- [Problem description]: In the entries below, find the line containing "let ps := s.vpfPhases x.chan" and the line containing "let auto := x.chan". Copy those two lines and everything between them exactly, and only that.

- [Excerpted records]:
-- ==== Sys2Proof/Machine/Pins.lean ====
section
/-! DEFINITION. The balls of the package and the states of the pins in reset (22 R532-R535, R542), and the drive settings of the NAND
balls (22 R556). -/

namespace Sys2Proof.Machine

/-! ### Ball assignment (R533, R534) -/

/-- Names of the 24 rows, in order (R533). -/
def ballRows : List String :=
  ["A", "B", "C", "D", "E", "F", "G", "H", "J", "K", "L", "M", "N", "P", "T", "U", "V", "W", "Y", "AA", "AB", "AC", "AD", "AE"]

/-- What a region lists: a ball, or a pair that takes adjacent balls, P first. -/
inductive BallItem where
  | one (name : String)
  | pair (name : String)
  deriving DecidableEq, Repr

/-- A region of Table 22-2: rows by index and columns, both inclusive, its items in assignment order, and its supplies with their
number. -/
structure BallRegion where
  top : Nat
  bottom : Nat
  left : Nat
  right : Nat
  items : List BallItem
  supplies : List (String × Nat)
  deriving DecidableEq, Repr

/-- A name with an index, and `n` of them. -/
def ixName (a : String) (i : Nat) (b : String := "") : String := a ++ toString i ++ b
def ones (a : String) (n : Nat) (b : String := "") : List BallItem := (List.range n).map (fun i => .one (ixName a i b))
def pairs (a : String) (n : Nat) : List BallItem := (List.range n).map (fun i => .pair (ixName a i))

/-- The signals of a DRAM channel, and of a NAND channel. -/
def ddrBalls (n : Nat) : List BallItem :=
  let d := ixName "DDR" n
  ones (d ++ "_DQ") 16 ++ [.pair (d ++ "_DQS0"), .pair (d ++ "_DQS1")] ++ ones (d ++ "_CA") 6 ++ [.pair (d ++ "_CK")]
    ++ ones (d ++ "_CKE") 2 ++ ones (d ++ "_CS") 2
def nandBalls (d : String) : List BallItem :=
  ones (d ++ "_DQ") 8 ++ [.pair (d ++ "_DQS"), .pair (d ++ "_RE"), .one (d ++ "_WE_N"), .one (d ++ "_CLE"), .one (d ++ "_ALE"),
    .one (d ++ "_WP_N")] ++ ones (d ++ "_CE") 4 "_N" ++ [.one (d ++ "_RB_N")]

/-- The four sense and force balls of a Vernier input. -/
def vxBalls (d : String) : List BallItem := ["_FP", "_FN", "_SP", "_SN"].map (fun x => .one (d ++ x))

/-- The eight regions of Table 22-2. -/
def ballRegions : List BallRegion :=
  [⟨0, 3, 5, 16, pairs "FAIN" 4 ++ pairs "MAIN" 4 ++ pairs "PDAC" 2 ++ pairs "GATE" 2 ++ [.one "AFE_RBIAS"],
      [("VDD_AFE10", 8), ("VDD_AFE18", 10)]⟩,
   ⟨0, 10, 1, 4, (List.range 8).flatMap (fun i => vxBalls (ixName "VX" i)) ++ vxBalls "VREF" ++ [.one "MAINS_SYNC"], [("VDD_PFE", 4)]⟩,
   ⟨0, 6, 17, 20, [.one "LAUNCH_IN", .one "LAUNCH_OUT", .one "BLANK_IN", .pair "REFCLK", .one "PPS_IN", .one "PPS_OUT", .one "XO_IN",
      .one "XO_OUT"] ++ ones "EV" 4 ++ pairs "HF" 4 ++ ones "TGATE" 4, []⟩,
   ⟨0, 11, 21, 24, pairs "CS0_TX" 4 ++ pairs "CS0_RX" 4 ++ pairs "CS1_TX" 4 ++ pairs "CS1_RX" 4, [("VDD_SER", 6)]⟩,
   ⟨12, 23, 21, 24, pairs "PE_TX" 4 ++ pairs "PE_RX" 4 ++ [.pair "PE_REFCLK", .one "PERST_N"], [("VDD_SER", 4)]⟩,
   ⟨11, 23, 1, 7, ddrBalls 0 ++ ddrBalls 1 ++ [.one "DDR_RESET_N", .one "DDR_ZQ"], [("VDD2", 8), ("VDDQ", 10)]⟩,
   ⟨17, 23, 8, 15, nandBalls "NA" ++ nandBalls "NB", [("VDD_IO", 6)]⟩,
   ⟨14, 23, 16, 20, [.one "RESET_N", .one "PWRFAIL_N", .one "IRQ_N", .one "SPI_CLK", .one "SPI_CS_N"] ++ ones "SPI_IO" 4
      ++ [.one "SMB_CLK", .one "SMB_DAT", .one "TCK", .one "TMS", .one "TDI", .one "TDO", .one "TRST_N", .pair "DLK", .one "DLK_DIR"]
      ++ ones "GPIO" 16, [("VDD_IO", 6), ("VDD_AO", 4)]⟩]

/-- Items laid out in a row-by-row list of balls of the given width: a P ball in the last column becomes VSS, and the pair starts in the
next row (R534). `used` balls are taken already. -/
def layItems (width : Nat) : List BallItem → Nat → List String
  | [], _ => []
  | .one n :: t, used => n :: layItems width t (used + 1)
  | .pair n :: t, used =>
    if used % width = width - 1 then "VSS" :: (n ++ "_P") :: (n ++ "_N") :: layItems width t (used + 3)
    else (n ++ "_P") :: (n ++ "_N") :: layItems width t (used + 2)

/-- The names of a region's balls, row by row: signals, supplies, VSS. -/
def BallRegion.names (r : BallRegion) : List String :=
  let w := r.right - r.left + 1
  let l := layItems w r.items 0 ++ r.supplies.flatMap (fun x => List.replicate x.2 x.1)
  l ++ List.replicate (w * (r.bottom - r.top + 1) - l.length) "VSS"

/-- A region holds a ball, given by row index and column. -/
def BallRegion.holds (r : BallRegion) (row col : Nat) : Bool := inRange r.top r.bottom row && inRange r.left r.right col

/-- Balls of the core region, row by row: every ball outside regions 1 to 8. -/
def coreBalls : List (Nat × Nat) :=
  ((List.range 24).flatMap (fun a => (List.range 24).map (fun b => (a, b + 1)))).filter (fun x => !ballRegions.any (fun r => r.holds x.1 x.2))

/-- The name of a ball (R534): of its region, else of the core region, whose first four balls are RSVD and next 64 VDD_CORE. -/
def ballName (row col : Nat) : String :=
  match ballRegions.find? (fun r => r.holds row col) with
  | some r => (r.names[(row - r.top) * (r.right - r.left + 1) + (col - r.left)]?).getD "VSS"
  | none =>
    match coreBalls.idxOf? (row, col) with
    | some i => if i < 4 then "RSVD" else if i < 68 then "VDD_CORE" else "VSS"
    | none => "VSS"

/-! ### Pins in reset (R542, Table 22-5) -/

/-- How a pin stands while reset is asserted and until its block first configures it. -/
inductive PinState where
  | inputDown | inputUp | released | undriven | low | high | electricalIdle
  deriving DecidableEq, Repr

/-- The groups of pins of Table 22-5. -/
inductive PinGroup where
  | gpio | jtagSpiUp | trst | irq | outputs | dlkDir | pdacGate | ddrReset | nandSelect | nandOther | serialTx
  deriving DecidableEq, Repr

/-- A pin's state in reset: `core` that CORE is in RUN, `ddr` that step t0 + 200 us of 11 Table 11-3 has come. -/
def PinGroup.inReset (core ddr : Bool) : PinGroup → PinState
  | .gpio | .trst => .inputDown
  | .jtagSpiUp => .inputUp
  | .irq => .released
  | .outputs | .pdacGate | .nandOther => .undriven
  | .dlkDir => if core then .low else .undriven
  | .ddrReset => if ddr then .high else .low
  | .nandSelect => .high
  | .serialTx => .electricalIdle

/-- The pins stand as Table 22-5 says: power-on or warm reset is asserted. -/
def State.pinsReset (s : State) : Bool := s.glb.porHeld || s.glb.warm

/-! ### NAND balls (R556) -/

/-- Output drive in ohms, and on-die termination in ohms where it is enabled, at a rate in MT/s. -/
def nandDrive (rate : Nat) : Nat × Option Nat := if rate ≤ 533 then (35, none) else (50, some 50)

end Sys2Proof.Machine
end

==

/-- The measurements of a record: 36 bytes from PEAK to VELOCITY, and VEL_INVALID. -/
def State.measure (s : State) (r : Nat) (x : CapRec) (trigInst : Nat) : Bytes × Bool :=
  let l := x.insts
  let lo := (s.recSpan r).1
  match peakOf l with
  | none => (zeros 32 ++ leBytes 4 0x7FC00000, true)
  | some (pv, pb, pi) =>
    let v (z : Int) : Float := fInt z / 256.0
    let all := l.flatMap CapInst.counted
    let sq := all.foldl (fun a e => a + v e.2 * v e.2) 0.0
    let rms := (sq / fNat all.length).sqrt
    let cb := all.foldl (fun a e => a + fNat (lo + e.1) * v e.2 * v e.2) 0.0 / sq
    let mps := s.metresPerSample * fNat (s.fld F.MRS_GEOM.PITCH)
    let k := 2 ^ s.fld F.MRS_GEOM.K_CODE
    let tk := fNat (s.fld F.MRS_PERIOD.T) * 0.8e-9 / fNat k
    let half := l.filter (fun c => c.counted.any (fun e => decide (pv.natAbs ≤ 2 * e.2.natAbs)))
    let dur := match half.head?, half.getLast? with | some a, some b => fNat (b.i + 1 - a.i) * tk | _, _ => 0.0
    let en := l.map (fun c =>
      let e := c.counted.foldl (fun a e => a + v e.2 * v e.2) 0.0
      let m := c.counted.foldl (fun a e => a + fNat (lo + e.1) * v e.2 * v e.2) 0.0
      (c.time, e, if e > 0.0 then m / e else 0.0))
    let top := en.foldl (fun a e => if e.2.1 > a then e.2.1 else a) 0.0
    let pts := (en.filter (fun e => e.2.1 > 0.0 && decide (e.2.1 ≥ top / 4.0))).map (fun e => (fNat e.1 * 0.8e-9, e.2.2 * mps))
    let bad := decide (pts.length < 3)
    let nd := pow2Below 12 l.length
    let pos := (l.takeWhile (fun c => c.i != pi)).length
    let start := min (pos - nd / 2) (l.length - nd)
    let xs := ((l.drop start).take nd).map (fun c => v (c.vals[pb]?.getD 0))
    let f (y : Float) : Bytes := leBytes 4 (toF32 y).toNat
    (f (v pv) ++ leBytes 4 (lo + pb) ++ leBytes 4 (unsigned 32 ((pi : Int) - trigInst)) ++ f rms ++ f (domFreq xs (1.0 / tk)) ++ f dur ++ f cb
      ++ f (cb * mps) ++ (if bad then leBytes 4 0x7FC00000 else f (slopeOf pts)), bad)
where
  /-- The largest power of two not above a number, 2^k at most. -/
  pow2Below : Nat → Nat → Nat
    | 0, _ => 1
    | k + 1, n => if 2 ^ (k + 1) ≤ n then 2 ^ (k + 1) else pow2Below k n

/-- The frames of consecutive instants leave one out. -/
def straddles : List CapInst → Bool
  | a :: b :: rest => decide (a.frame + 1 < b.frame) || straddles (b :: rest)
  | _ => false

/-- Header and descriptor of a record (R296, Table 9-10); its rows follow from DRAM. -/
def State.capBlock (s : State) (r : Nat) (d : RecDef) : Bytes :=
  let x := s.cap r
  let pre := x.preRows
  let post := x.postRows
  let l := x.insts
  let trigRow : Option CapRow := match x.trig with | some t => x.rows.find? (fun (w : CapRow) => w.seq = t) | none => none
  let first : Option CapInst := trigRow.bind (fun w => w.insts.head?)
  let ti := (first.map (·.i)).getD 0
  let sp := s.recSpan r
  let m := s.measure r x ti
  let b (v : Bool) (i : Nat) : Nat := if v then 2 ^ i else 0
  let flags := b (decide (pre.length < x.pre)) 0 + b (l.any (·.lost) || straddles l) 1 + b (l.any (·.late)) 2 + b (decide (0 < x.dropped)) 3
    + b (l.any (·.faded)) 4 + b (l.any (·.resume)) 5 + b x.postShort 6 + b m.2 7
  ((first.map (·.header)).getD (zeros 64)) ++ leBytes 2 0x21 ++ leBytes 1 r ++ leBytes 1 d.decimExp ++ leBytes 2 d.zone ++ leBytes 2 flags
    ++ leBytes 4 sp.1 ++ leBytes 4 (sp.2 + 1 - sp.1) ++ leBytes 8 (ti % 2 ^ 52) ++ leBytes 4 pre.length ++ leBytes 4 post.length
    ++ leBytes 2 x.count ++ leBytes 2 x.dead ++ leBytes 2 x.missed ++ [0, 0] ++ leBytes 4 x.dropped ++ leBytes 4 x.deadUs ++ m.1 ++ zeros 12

---

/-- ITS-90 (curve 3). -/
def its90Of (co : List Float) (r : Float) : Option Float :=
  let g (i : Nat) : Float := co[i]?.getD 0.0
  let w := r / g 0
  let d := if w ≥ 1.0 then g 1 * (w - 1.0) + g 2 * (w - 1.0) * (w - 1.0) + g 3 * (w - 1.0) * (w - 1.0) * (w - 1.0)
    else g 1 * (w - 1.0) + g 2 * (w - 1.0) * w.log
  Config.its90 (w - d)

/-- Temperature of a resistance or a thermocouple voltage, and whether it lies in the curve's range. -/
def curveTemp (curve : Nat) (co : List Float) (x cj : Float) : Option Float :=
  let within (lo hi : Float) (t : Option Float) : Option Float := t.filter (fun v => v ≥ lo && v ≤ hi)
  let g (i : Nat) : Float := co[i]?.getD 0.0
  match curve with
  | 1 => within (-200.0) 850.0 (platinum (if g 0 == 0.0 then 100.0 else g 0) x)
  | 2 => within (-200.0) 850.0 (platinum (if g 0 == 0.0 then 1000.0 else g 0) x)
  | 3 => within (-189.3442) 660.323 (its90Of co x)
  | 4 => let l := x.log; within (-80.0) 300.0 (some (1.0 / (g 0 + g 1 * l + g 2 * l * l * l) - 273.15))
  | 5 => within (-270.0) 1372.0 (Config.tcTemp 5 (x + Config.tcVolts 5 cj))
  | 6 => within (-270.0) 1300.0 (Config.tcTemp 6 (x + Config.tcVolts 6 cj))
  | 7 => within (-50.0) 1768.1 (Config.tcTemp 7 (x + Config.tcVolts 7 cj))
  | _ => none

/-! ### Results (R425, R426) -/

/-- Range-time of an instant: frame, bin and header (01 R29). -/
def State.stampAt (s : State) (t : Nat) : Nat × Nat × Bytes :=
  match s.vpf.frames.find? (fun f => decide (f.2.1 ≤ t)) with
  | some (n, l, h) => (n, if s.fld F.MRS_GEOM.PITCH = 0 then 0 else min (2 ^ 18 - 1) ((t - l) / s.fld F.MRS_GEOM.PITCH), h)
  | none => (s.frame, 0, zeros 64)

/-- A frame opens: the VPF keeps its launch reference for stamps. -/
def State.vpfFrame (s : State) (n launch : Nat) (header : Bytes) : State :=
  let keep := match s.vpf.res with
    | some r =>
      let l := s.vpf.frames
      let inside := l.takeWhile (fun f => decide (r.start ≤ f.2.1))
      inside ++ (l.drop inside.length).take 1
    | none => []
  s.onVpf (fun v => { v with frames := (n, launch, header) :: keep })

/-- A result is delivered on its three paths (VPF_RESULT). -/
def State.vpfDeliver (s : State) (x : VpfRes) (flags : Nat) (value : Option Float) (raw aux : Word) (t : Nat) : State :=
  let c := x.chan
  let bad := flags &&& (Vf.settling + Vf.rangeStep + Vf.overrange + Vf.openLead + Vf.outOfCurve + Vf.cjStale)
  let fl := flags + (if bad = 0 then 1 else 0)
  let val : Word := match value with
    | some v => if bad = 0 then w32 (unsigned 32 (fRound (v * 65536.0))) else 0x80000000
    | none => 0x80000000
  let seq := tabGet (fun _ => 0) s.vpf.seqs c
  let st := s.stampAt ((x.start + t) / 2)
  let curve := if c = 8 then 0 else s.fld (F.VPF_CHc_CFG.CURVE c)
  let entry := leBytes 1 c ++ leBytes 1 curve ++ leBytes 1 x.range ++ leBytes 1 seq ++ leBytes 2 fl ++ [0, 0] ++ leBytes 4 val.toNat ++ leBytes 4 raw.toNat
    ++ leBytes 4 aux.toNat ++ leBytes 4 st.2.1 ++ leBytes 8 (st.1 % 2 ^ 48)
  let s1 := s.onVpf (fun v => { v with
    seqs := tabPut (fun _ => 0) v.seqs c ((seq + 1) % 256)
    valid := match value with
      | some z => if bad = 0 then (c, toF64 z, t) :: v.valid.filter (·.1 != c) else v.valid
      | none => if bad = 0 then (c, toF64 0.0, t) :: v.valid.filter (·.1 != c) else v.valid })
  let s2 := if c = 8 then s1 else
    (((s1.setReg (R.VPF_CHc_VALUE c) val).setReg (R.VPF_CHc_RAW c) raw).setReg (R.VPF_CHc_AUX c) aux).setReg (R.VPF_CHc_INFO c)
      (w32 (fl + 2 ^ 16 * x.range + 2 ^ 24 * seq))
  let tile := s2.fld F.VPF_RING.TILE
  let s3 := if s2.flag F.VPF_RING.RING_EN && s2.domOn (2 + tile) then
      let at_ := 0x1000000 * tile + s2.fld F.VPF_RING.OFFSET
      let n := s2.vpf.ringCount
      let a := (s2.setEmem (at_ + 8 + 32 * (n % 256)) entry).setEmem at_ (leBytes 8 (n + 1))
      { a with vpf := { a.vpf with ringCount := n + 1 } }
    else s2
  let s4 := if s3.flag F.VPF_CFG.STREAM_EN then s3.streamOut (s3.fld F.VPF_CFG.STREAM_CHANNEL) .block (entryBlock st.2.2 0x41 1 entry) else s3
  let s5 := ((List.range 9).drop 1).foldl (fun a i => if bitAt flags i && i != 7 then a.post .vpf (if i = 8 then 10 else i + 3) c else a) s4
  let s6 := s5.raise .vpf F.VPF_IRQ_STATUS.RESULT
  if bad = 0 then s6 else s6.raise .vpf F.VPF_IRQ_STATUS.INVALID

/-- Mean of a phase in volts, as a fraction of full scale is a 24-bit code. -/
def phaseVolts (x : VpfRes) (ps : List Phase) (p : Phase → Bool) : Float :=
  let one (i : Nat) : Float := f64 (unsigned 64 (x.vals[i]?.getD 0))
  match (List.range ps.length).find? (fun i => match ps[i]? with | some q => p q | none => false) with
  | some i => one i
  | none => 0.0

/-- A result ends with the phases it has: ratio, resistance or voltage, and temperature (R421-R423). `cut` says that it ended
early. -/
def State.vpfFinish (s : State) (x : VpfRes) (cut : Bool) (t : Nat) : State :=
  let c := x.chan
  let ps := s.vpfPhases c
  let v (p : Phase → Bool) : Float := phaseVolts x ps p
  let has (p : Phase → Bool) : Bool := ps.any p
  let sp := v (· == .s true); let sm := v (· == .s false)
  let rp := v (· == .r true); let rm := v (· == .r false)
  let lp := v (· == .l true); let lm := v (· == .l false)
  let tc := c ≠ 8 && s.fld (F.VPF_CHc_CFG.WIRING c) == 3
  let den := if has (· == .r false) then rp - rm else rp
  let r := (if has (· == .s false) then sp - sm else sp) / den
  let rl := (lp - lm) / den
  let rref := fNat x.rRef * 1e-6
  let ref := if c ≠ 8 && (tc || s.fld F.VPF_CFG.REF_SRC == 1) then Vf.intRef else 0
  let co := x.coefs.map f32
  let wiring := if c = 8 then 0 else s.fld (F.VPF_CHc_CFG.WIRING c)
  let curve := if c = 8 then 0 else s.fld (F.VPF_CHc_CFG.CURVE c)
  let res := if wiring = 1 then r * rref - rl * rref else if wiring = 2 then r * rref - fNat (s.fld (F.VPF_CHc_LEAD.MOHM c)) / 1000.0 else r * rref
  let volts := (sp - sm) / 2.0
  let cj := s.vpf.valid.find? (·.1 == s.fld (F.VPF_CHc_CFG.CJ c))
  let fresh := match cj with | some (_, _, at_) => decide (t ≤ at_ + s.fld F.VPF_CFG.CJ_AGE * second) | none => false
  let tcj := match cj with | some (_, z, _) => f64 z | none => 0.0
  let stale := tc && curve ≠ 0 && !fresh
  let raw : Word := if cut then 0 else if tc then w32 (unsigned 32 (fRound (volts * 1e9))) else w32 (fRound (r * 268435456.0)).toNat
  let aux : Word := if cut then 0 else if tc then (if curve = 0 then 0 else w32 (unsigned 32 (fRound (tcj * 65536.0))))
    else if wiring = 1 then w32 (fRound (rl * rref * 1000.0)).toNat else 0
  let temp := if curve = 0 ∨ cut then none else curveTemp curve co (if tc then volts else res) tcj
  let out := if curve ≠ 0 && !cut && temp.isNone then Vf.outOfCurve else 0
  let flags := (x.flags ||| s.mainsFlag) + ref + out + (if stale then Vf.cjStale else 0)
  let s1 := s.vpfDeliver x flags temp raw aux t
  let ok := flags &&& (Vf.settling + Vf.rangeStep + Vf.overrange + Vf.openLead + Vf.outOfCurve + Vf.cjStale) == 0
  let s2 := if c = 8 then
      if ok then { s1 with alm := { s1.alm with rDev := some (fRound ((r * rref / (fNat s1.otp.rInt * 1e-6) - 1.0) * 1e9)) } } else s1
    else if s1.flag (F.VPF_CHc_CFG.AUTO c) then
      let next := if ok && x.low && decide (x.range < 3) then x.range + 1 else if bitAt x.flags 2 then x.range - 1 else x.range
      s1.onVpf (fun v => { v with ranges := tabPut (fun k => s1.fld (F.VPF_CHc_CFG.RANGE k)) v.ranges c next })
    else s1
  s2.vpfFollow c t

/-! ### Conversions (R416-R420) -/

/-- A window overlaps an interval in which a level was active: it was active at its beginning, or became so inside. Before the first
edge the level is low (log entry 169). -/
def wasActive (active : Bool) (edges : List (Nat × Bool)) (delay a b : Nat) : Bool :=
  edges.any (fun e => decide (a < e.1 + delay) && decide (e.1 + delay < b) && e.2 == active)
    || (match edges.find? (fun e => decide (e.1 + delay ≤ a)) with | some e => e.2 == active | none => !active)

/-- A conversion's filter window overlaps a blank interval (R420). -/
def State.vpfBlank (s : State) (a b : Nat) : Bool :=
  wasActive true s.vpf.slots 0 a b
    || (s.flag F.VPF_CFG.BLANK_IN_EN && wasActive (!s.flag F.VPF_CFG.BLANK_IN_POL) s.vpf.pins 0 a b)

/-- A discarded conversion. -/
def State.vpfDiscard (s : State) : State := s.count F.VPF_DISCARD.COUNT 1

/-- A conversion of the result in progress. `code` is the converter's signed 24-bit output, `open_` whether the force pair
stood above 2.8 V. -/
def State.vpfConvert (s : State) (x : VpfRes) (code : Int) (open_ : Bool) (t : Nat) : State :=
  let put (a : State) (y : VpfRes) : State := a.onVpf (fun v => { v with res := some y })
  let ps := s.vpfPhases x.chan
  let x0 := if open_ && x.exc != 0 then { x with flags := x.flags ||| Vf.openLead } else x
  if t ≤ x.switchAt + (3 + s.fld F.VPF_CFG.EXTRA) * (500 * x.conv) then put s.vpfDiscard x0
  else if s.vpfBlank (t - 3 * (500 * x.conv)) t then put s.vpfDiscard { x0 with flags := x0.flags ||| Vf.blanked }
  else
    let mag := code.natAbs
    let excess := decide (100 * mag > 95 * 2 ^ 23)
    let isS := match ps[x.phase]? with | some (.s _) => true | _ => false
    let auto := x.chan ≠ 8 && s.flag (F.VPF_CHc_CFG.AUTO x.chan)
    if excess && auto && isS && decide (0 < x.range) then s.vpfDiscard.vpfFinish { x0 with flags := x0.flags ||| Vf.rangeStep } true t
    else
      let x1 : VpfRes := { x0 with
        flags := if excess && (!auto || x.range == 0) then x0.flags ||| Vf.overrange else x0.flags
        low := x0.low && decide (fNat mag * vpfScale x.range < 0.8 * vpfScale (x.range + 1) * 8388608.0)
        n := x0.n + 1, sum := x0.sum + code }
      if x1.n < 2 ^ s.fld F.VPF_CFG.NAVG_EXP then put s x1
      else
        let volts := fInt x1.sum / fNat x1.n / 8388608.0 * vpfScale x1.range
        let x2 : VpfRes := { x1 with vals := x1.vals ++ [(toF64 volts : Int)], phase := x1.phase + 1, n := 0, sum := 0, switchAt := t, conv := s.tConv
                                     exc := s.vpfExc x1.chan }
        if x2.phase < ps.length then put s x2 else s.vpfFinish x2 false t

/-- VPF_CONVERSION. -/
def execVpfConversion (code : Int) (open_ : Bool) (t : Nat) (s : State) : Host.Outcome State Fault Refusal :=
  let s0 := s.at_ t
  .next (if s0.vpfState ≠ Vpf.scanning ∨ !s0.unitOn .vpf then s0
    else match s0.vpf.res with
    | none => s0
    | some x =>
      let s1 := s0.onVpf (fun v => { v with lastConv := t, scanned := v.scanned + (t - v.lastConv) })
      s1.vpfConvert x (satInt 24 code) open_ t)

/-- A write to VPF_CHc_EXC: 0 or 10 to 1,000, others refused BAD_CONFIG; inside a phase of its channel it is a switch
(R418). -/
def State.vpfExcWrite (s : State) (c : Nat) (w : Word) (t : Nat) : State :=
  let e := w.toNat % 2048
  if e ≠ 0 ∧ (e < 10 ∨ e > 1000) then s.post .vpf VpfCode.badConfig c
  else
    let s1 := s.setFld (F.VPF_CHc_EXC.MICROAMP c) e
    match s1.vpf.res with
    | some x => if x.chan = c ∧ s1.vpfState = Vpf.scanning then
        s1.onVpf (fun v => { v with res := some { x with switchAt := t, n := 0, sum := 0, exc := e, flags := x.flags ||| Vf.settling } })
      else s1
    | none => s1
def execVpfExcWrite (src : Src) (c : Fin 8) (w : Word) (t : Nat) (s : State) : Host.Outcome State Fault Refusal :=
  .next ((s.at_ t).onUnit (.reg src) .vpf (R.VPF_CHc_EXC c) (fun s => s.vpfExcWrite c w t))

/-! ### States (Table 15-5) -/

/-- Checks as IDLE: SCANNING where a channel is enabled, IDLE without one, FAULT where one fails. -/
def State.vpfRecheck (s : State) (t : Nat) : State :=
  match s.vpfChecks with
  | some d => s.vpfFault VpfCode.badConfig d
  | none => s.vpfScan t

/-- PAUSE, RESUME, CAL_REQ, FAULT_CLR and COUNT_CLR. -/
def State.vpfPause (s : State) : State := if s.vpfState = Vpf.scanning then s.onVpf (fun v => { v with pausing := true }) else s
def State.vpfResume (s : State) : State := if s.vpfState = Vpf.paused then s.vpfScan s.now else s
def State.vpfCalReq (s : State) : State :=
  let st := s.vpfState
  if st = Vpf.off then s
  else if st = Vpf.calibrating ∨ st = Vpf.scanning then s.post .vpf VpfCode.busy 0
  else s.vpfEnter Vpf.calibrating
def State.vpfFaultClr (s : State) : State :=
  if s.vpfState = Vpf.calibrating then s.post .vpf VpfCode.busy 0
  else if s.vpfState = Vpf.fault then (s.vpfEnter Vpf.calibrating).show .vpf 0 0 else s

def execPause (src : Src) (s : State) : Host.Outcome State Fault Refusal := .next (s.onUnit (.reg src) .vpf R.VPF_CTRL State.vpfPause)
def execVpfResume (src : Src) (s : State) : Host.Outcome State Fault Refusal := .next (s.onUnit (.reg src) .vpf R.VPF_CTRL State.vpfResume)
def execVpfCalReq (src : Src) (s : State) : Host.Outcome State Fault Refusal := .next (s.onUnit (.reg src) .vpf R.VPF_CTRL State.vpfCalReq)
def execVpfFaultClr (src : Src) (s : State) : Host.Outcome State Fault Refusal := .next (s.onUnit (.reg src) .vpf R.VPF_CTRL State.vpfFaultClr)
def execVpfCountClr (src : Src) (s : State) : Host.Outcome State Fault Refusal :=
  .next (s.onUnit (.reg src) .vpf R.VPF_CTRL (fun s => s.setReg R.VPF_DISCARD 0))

- [Response below]:
  let ps := s.vpfPhases x.chan
  let x0 := if open_ && x.exc != 0 then { x with flags := x.flags ||| Vf.openLead } else x
  if t ≤ x.switchAt + (3 + s.fld F.VPF_CFG.EXTRA) * (500 * x.conv) then put s.vpfDiscard x0
  else if s.vpfBlank (t - 3 * (500 * x.conv)) t then put s.vpfDiscard { x0 with flags := x0.flags ||| Vf.blanked }
  else
    let mag := code.natAbs
    let excess := decide (100 * mag > 95 * 2 ^ 23)
    let isS := match ps[x.phase]? with | some (.s _) => true | _ => false
    let auto := x.chan ≠ 8 && s.flag (F.VPF_CHc_CFG.AUTO x.chan)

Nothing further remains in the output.